A reward is the immediate feedback signal after an action. Rewards can be:

Sparse: Only given at the end (e.g., task success = 1, failure = 0)
Dense: Given at each step (e.g., partial credit for intermediate progress)

The return is the total accumulated reward over an episode, often with discounting:

Return = R₀ + γR₁ + γ²R₂ + ... + γⁿRₙ

Where γ (gamma) is the discount factor (typically 0.9-0.99). Discounting means:

Immediate rewards are worth more than future rewards
Prevents infinite returns in continuing tasks
Encourages efficient solutions

Credit Assignment

One of the hardest problems in RL is credit assignment: figuring out which actions were responsible for the final outcome.

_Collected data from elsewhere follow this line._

-- ==== Sys2Proof/Machine/Ops.lean ====
section
/-! DEFINITION. The named operations over memory, registers, the stopped state, the wakeup contract, the memory bus, the
control store and the arbiter's scan. Everything a microinstruction does to the state goes through them. -/

namespace Sys2Proof

/-! ### Register files and per-slot items -/

/-- Read entry `i`. -/
def rd {α : Type} {n : Nat} (v : Vector α n) (i : Fin n) : α :=
  v[i]

/-- Write entry `i`. -/
def wr {α : Type} {n : Nat} (v : Vector α n) (i : Fin n) (x : α) : Vector α n :=
  v.set i x

/-! ### Slots -/

/-- The slots from 0 up. -/
def slotsUp : List Slot := [0, 1, 2, 3, 4, 5, 6, 7, 8, 9, 10, 11, 12, 13, 14, 15]

/-- The slots from 15 down, the order of the priority scan. -/
def slotsDown : List Slot := [15, 14, 13, 12, 11, 10, 9, 8, 7, 6, 5, 4, 3, 2, 1, 0]

/-- `present(t)` (R41, R356). -/
def Config.present (g : Config) (t : Slot) : Bool :=
  (rd g.slots t).isSome

/-- Whether the slot is bound to the emulator variant. -/
def Config.isEmulator (g : Config) (t : Slot) : Bool :=
  rd g.slots t == some .emulator

/-- The slot a variant is bound to, if any; of several the lowest (log 34). -/
def Config.slotOf (g : Config) (v : Variant) : Option Slot :=
  slotsUp.find? fun t => rd g.slots t == some v

/-- The emulator slot, as the constraint of R41 says there is exactly one. -/
def Config.emulatorSlot (g : Config) : Option Slot :=
  g.slotOf .emulator

/-- `RAMTASK[t]` (R36): true for the emulator slot, a parameter for any other (R5). -/
def Config.isRamTask (g : Config) (t : Slot) : Bool :=
  g.isEmulator t || rd g.ramTask t

/-- The device that claims an address (R76). -/
def Config.deviceAt (g : Config) (a : Word) : Option DeviceKind :=
  (g.devices.find? fun d => d.claims a).map fun d => d.kind

/-- `partner(a)` (R74, R78). -/
def Partner.apply (p : Partner) (a : Word) : Word :=
  match p with
  | .orOne => a ||| 1
  | .xorOne => a ^^^ 1
  | .table rows => ((rows.find? fun r => r.1 == a).map fun r => r.2).getD a

/-- Whether a bank is a ROM. -/
def Bank.isRom : Bank → Bool
  | .rom0 | .rom1 => true
  | .ram0 | .ram1 | .ram2 => false

/-- A bank's place among the banks of its kind. -/
def Bank.index : Bank → Nat
  | .rom0 | .ram0 => 0
  | .rom1 | .ram1 => 1
  | .ram2 => 2

/-! ### What a hook is given (the column "sees" of R240) -/

/-- The sites that are given the decoded word. -/
def HookSite.seesWord : HookSite → Bool
  | .f2Early _ | .busSource _ | .f2PostBus _ | .f1Early _ | .f1Late _ | .f2Late _ | .f2AfterShift _ => true
  | .onBlock | .onTaskSwitch | .onSoftReset | .wakeupPolicy | .blockPolicy => false

/-- The site that is given `rsel`. -/
def HookSite.seesRsel : HookSite → Bool
  | .busSource _ => true
  | _ => false

/-- The sites that are given `bus`. -/
def HookSite.seesBus : HookSite → Bool
  | .f2PostBus _ | .f1Early _ | .f1Late _ | .f2Late _ => true
  | _ => false

/-- The sites that are given `alu` and `cy`. -/
def HookSite.seesAlu : HookSite → Bool
  | .f1Late _ | .f2Late _ | .f2AfterShift _ => true
  | _ => false

/-- The site that is given `sh_out`. -/
def HookSite.seesShOut : HookSite → Bool
  | .f2AfterShift _ => true
  | _ => false

/-- Whether a hook at the site can compute a value: from what it is given, the state, and what it read itself. -/
def HookSite.sees (site : HookSite) : HookVal → Bool
  | .const _ | .ir | .md => true
  | .bus => site.seesBus
  | .alu => site.seesAlu
  | .shOut => site.seesShOut
  | .sReg => site.seesRsel

/-! ### The free hooks (R240) -/

/-- The acts of a hook that the parameter `HOOKS` leaves free: whatever they are, they depend on what R240 lets a hook
see and on nothing else (log 7). -/
opaque Config.hookActs : Variant → HookSite → Machine.Wires → Machine.State → List HookAct

end Sys2Proof

namespace Sys2Proof.Machine

/-! ### Registers and per-slot items -/

/-- `R[i]` (R20). -/
def State.getR (s : State) (i : Reg) : Word :=
  rd s.r i.toFin

/-- `R[i] <- v` (R20): no R register is hardwired. -/
def State.setR (s : State) (i : Reg) (v : Word) : State :=
  { s with r := wr s.r i.toFin v }

/-- `S[RB[t]][i]` (R21, R36). -/
def State.getS (s : State) (t : Slot) (i : Reg) : Word :=
  rd (rd s.sRegs (rd s.rb t).toFin) i.toFin

/-- `S[RB[t]][i] <- v` (R21, R36). -/
def State.setS (s : State) (t : Slot) (i : Reg) (v : Word) : State :=
  { s with sRegs := wr s.sRegs (rd s.rb t).toFin (wr (rd s.sRegs (rd s.rb t).toFin) i.toFin v) }

/-- `MPC[t] <- a` (R33). -/
def State.setMpc (s : State) (t : Slot) (a : Addr) : State :=
  { s with mpc := wr s.mpc t a }

/-- `WAKEUP[t] <- b` (R34). -/
def State.setWakeup (s : State) (t : Slot) (b : Bool) : State :=
  { s with wakeup := wr s.wakeup t b }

If your agent had a 10-step conversation and got a reward at the end, which of those 10 steps were good? Which were bad? This is particularly challenging for LLM agents with long conversations.

Common approaches:

Outcome-based: Assign the same reward to all steps (simple but noisy)
Reward shaping: Provide intermediate rewards for good behaviors
Advantage estimation: Use value functions to estimate which actions were better than expected

The harness supports reward shaping through intermediate step metadata, allowing you to record step-quality signals during execution.

On-Policy vs. Off-Policy Learning

On-policy: The agent learns from trajectories generated by its current policy. The data must be "fresh" because old trajectories were generated by a different policy.
Off-policy: The agent can learn from trajectories generated by any policy, including old versions or even other agents.

Most modern LLM RL methods (like GRPO, PPO) are on-policy, meaning you need to regenerate trajectories after each training update. This is why the harness runs evaluation (to collect trajectories) at the start of each epoch.

Key RL Algorithms for LLMs

GRPO (Group Relative Policy Optimization)

GRPO is the algorithm used by OpenPipe ART. Instead of comparing actions to a baseline value function, GRPO compares multiple responses to the same prompt:

Given prompt P, generate N responses: [R₁, R₂, ..., Rₙ]
Score each response: [S₁, S₂, ..., Sₙ]
Learn to increase probability of high-scoring responses
Learn to decrease probability of low-scoring responses

This is why the harness groups trajectories by example ID—each group contains multiple generations for the same input, enabling GRPO optimization.

Advantages of GRPO:

No need to train a separate value function
More stable than PPO for language tasks
Natural fit for LLM generation (sample multiple completions)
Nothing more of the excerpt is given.